Mr. Catlin states that every painting has been made from nature, and by his own hand, many of them in the intervals of paddling a canoe, or leading a packhorse through trackless wilds, at the hazard of his life; that he has visited these people in their own villages, and painted their portraits (certificated by the United States authorities) on the spot.

The room in which this exhibition takes place is on the ground-floor of the Egyptian Hall, and is 106 feet in length. In the centre is a very handsome “Crow lodge or wigwam,” brought from the foot of the Rocky Mountains. It is made of buffalo-skins garnished and painted. The pine-poles are thirty in number, and the interior will hold eighty persons. On a table near this tent are lances, calumets, tomahawks, scalping-knives, and scalps; and above, men’s and women’s dresses, bows, spears, shields, moccasins, war-clubs, drums, &c. Around are hung the numerous paintings in oil, comprising portraits, landscapes, ceremonies, games, manual occupations, hunting excursions, councils, and feasts.

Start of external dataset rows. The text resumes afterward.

/-- MCCMD_COMPLETE (R48). -/
def Module.mcComplete (m : Module) : Module :=
  let i := fld m.fb.mccmd.toNat 0 8
  let m1 := { m with fb := { m.fb with mccmd := 0 } }
  if !m.mcBusy || m.mcInFlight i then m else if bit m.fb.mccmd.toNat 9 then m1.mcInstall i else m1.mcClear i

/-- MCCMD_COMPLETE (R48). -/
def execMccmdComplete (s : State) : Out := .next (s.on Module.mcComplete)

/-- A write of MCCMD (R47). -/
def Module.writeMccmd (m : Module) (v : Word64) : Module :=
  let set := bit v.toNat 9
  let clr := bit v.toNat 8
  if set == clr then m else m.mcCommand (fld v.toNat 0 8) set

/-- A write of MCSTAGE; ignored while BUSY is 1. -/
def Module.writeMcstage (m : Module) (w : Nat) (v : Word64) : Module :=
  if m.mcBusy || decide (w ≥ 16) then m else { m with fb := { m.fb with mcstage := Tab.set 0 m.fb.mcstage w v } }

/-! ## The scale-out ports (R53) -/

/-- How an RDMA access of a peer enters: in the address space of its queue pair, at user level, by no thread of this module (log entry 28). -/
def rdmaAcc (asid : Nat) : Acc := ⟨0, asid, 0, true, false, false, false, none⟩

/-- Serves an RDMA access of a peer: a read is answered with its data, a write reaches memory, a send is delivered. -/
def Module.rdmaServe (m : Module) (asid : Nat) (req : RdmaReq) : Except Stop Module :=
  match req with
  | .read va n => match m.readG (rdmaAcc asid) va n with
    | .ok (bs, m1) => .ok { m1 with fb := { m1.fb with rdmaOut := m1.fb.rdmaOut ++ [.answer bs] } }
    | .error st => .error st
  | .write va bs => m.writeG (rdmaAcc asid) va bs
  | .send bs => .ok { m with fb := { m.fb with rdma := m.fb.rdma ++ [bs] } }

/-- Serves an RDMA access, or holds it on a page-fault record or a snoop; one that faults changes nothing. -/
def Module.rdmaTry (m : Module) (asid : Nat) (req : RdmaReq) : Module :=
  let kind := match req with
    | .read _ _ => PfKind.read
    | .write _ _ => PfKind.write
    | .send _ => PfKind.write
  match m.rdmaServe asid req with
  | .ok m1 => m1
  | .error (.fault c a) => m.noteFull c a
  | .error st =>
    let (w, m1) := m.askStop (rdmaAcc asid) kind st
    { m1 with fb := { m1.fb with rdmaHeld := m1.fb.rdmaHeld ++ [(w, asid, req)] } }

/-- Tries the held RDMA accesses again, in order; one that waits on a record stays. -/
def Module.retryRdma (m : Module) : Module :=
  m.fb.rdmaHeld.foldl (fun m e => if e.1.waits then { m with fb := { m.fb with rdmaHeld := m.fb.rdmaHeld ++ [e] } } else m.rdmaTry e.2.1 e.2.2)
    { m with fb := { m.fb with rdmaHeld := [] } }

/-- What waited at the homes goes on as far as it may: writes of the module's own units, then requests of other modules, then RDMA accesses. -/
def Module.goAhead (m : Module) : Module := (m.flushLate.retryParked).retryRdma

/-! ## The external host on port A (R55 to R60, R215, R247) -/

/-- The places of the valid entries of a table of `2 ^ w` entries of `k` bytes: those whose last byte of word 0, which holds V, is listed. -/
def Module.tableEntries (m : Module) (base w k : Nat) : List Nat :=
  (m.mm.mem.filter fun e => decide (base ≤ e.1) && decide (e.1 < base + k * 2 ^ w) && (e.1 - base) % k == 7 && bit e.2.toNat 7).map fun e => e.1 - 7

/-- The well-formed leaves below a table, level by level (R217 to R219). -/
def Module.leavesFrom (m : Module) : List (Nat × Nat × Nat × Nat) → Nat → List Leaf
  | [], _ => []
  | (_, w, size, align) :: rest, base => (m.tableEntries base w 16).flatMap fun p =>
    let w0 := m.peekN p 8
    let w1 := m.peekN (p + 8) 8
    if bit w0 62 then (if leafOk w0 w1 size then [⟨w0, w1, size, p⟩] else [])
    else if nextOk w0 w1 align then m.leavesFrom rest (fld w0 9 43 * 512)
    else []

/-- Every leaf of every address space (R216). -/
def Module.leaves (m : Module) : List Leaf :=
  (m.tableEntries (fld m.tr.atbase.toNat 19 33 * 2 ^ 19) 16 8).flatMap fun p => m.leavesFrom walkLevels (fld (m.peekN p 8) 21 31 * 2 ^ 21)

/-- The leaves by which a physical address may be known to be a cell's: those the translation units hold, else those of the tables (log entry 26). -/
def Module.knownLeaves (m : Module) : List Leaf := (m.tr.tlb.map fun e => (⟨e.w0.toNat, e.w1.toNat, e.size, e.at_⟩ : Leaf)) ++ m.leaves

/-- The cell that a half-line is, where a leaf says that its page is VERSIONED, or a coding group protects it as one (R258; log entry 26). -/
def Module.cellOf (m : Module) (h : Nat) : Option CellAt :=
  let base := fun l : Leaf => fld l.w0 16 36 * 2 ^ 16
  match firstWhere (fun l : Leaf => bit l.w0 60 && decide (base l ≤ 64 * h) && decide (64 * h < base l + l.size)) m.knownLeaves with
  | some l => some ⟨64 * h, ⟨64 * h, l, base l⟩⟩
  | none => ((range' 0 8).filterMap fun s => if (m.group s).valid then (m.group s).cellAt h else none).head?

/-- Writes the bytes of a half-line that a mask names, for the host (R84, R232, R258). A write that cannot be performed leaves the line. -/
def Module.hostPut (m : Module) (h : Nat) (mask : Nat) (data : Nat) : Module :=
  let cell := m.cellOf h
  let old := match cell with
    | some c => (m.cell c).first
    | none => m.peek (64 * h) 64
  let new := (range' 0 64).map fun j => if bit mask j then BitVec.ofNat 8 (fld data (8 * j) 8) else (old.drop j).headD 0
  let whole := mask % 2 ^ 64 == 2 ^ 64 - 1
  if m.mm.poison.contains h && (!whole || m.protectedLine h || cell.isSome) then m
  else match m.protectWrite none h ⟨old, cell.isSome⟩ with
    | .error e => m.noteFull e.1 e.2
    | .ok m1 => match cell with
      | some c => match m1.cellPlain c false new with
        | .ok m2 => m2
        | .error _ => m1
      | none => ((m1.poke (64 * h) new).clearPoison (64 * h) 64).register h 0

/-- What the host reads of a half-line: the newest value, the registrant's where a core has registered it; none where it is poisoned (R59). -/
def Module.hostLine (m : Module) (h : Nat) : Option (BitVec 512) :=
  if m.mm.poison.contains h then none
  else some (BitVec.ofNat 512 (leNat (match m.cellOf h with
    | some c => (m.cell c).first
    | none => m.peek (64 * h) 64)))

/-- Answers a read of the host (R59). -/
def Module.hostAnswer (m : Module) (h : Nat) : Module := { m with mm := { m.mm with hostOut := m.mm.hostOut ++ [(h, m.hostLine h)] } }

/-- Sets the host's hold on a half-line. -/
def Module.setHold (m : Module) (h : Nat) (x : HostHold) : Module :=
  { m with mm := { m.mm with hostHold := Tab.set HostHold.I m.mm.hostHold h x } }

/-- HOST_REQUEST on a half-line of the HDM window: registered words are recalled first (R59, R215). -/
def Module.hostRequest (m : Module) (pa : Nat) (req : HostReq) : Module :=
  let h := pa / 64
  let m1 := m.register h 0
  if m.mm.hostDown || pa ≥ m.silo.hdmWindow.toNat || !isHbm pa || (m.migratingFrame pa && req != .evict && req != .readShared) then m
  else match req with
    | .readShared => (m1.setHold h (if m.held h = .M then HostHold.M else HostHold.S)).hostAnswer h
    | .readOwn => (m1.setHold h HostHold.M).hostAnswer h
    | .write mask data => m1.hostPut h mask.toNat data.toNat
    | .writeBack data => if m.held h = .M then (m1.setHold h HostHold.I).hostPut h (2 ^ 64 - 1) data.toNat else m
    | .evict => if m.held h = .S then m.setHold h HostHold.I else m

/-- HOST_REQUEST (R247). -/
def execHostRequest (pa : Nat) (req : HostReq) (s : State) : Out := .next (s.on fun m => (m.hostRequest pa req).goAhead)

/-- SNOOP_COMPLETE: the host gives up a half-line, with its data where it has modified it (R56, R58, R215). -/
def Module.snoopComplete (m : Module) (pa : Nat) (data : Option (BitVec 512)) : Module :=
  let h := pa / 64
  if !m.mm.snoops.contains h then m
  else
    let m1 := { m with mm := { m.mm with snoops := m.mm.snoops.filter (· != h) } }
    let m2 := m1.setHold h HostHold.I
    match m.held h, data with
    | .M, some d => m2.hostPut h (2 ^ 64 - 1) d.toNat
    | _, _ => m2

The portraits are very characteristic, the men being for the most part tidy, with one or two striking exceptions, and the young women remarkably handsome. The landscapes are clearly painted, and the ceremonies are very amusing in some instances and very horrible in others. Those which please us most are the hunting and travelling sketches, and one or two of “the fury of the fight!” For instance, No. 486, “Bogard, Batiste, and I, chasing a herd of buffalo in high grass, on a Missouri bottom,” is one of the most spirited things that can be imagined; and so also is No. 471, “A Camanchee warrior lancing an Osage at full speed.”

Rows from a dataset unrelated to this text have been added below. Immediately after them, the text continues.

/-- RELEASE: every queue stops, every launch ends unsaved, every group slot is dissolved in whatever state, and stations, scale-out ports and port A go
down; SCRUB follows (R75, R131). -/
def Module.releaseWork (m : Module) : Module :=
  let m1 := (range' 0 64).foldl (fun m q => m.modQueue q fun x => { x with stopped := true }) m
  let m2 := m1.lu.launches.foldl (fun m l => m.killLaunch l.id) m1
  let m3 := (range' 0 8).foldl (fun m g => m.modGroup g Group.dissolved) m2
  let m4 := (range' 0 36).foldl (fun m n => m.modStation n fun x => { x with down := true, retraining := false, lanes := [], width := 0 }) m3
  ((({ m4 with fb := { m4.fb with ethUp := [] } } : Module).modSilo fun x => { x with keys := 0 }).portADown).enterScrub

/-- RELEASE (R131). -/
def execRelease (s : State) : Out := .next (s.on fun m => if m.working .release then m.releaseWork else m)

/-- SCRUB: registers, memories and tables are zero, the keys destroyed, the pool's replaced (R132). Its time base, the translation registers
other than the TLBs and pins, and the disabled clusters stay (log entry 29). -/
def Module.scrubWork (m : Module) : Module :=
  let z := Module.reset
  { m with
    silo := { m.silo with keys := 0 }
    mm := { z.mm with hostDown := m.mm.hostDown, poolDown := m.mm.poolDown, hostMem := m.mm.hostMem }
    tr := { m.tr with tlb := [], tlb1 := [], pinned := [], pincmd := 0, pinRun := 0, pfrecs := [], invcmd := 0, migctl := 0 }
    cx := { z.cx with cores := (m.cx.cores.filter fun e => e.2.disabled).map fun e => (e.1, { Core.idle with disabled := true }) }
    lu := z.lu
    fe := { z.fe with hvec := m.fe.hvec }
    fb := { m.fb with imports := [], impstat := 0, impasid := 0, mcstage := [], mcmap := [], mcctl := [], mccmd := 0, mcbusy := [], spilled := [], chunks := [],
                      heldChunks := [], outbox := [], pending := [], parked := [], rdma := [], rdmaOut := [], rdmaHeld := [] }
    groups := [] }

/-- SCRUB and its read-back (R132). -/
def Module.scrub (m : Module) (ok : Bool) : Module :=
  if !m.working .scrub then m
  else
    let m1 := m.scrubWork
    if ok then m1.enterState .attest else m1.failState Cause.memPoison

/-- SCRUB (R132). -/
def execScrub (readBackOk : Bool) (s : State) : Out := .next (s.on fun m => m.scrub readBackOk)

/-- Installs fresh keys, with which the stations that RELEASE took down and port A come up again; a scale-out port comes up as its link does (R26,
R131, R133, R135). -/
def Module.installKeys (m : Module) : Module :=
  let m1 := (range' 0 36).foldl (fun m n => m.modStation n fun x => { x.trained x.failed with delivered := 0, reported := 0, sent := 0 }) m
  { m1 with
    silo := { m1.silo with keys := m.clk.salt + 1, removed := false }
    clk := { m1.clk with salt := m.clk.salt + 1 }
    mm := { m1.mm with hostDown := false } }

/-- Whether the staged Meadow image, if any, passes its check (R22, R133). -/
def Module.meadowSigned (m : Module) : Bool := (m.silo.flash.filter fun i => i.kind == .meadow).all fun i => i.signed

/-- ATTEST: Meadow is checked, loaded and measured, keys are installed, and the baseline report is built (R133). -/
def Module.attestWork (m : Module) (answered : Bool) : Module :=
  if !m.working .attest then m
  else if !m.meadowSigned then (m.modSilo fun x => { x with bootAuth := true }).failState Cause.bootAuth
  else
    let (r, m1) := (m.measure 2).installKeys.report 0
    let m2 := m1.say (certified r)
    if answered then m2.enterState .health else m2.failState Cause.bootAuth

/-- ATTEST (R133). -/
def execAttest (mailboxAnswered : Bool) (s : State) : Out := .next (s.on fun m => m.attestWork mailboxAnswered)

/-- HEALTH: any failed cluster or stack fails it, and so does a fifth station; up to four failed stations leave the live list (R134). A cluster
disabled by a replay is in use again (R128). -/
def Module.health (m : Module) (cl : BitVec 128) (hbm : BitVec 16) (st : BitVec 36) : Module :=
  let bad := (range' 0 36).filter fun n => !bit st.toNat n
  if !m.working .health then m
  else
    let m1 := m.modSilo fun x =>
      { x with clustersOk := cl, stacksOk := hbm, stationsOk := st, htime := m.ticks }
    if cl ≠ BitVec.allOnes 128 || hbm ≠ BitVec.allOnes 16 || decide (bad.length > 4) then m1.failState Cause.healthFail
    else
      let m2 := (bad.foldl (fun m n => m.stationDown n) m1).modSilo fun x => { x with removed := x.removed || decide (bad ≠ []) }
      let m3 := if bad = [] then m2 else m2.say (bad.map fun n => BitVec.ofNat 8 n)
      ({ m3 with cx := { m3.cx with cores := Tab.drop (fun k => (m3.core k).disabled) m3.cx.cores } } : Module).enterState .ready

/-- HEALTH (R134). -/
def execHealth (clustersOk : BitVec 128) (stacksOk : BitVec 16) (stationsOk : BitVec 36) (s : State) : Out :=
  .next (s.on fun m => m.health clustersOk stacksOk stationsOk)

/-- The bound of a state in cycles, where an overrun of it counts as a failure that leads to FAILED (R131). -/
def stateBound : TState → Option Nat
  | .scrub => some (cyclesPerSecond / 2)
  | .attest => some cyclesPerSecond
  | .health => some (20 * cyclesPerSecond)
  | .release => none
  | .ready => none
  | .leased => none
  | .failed => none

/-- TENANCY_BOUND_OVERRUN (R131). -/
def Module.boundOverrun (m : Module) : Module :=
  match stateBound m.silo.tstate with
  | none => m
  | some b =>
    if m.isUp && !m.silo.suspended && decide (m.silo.entered + b < m.clk.cycle) then m.failState Cause.healthFail else m

/-- TENANCY_BOUND_OVERRUN (R131). -/
def execTenancyBoundOverrun (s : State) : Out := .next (s.on Module.boundOverrun)

/-! ## The mailbox (R110) -/

/-- MAILBOX_REQUEST: Silo validates a request, acts on it and replies; one that it does not know it refuses (R110, log entry 29). -/
def Module.mailboxRequest (m : Module) (r : MailboxReq) : Module :=
  if !m.isUp then m
  else match r with
    | .attestation nonce => if m.attests then let (b, m1) := m.report nonce; m1.reply (certified b) else m.reply []
    | .release => (m.reply [1]).releaseRequest
    | .warmReset => m.warmRequest
    | .powerFaultClear => (m.reply [1]).powerClear
    | .other _ => m.reply []

/-- MAILBOX_REQUEST (R110). -/
def execMailboxRequest (req : MailboxReq) (s : State) : Out := .next (s.on fun m => m.mailboxRequest req)

end Sys2Proof.Machine
end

The great merit of these oil sketches is their manifest correctness, not to a line or the mere making out of a horse’s head or some portion of dress, but to the action and the scene. Not only the portraits, but the landscapes and groups, have a certificate of identity.

We recommend to all the “Descriptive Catalogue,” which is very amusing, and is necessary to the elucidation of customs and localities. At the private view to which we were invited on Tuesday there was a very numerous assemblage of persons of distinction.

NEW COURT GAZETTE.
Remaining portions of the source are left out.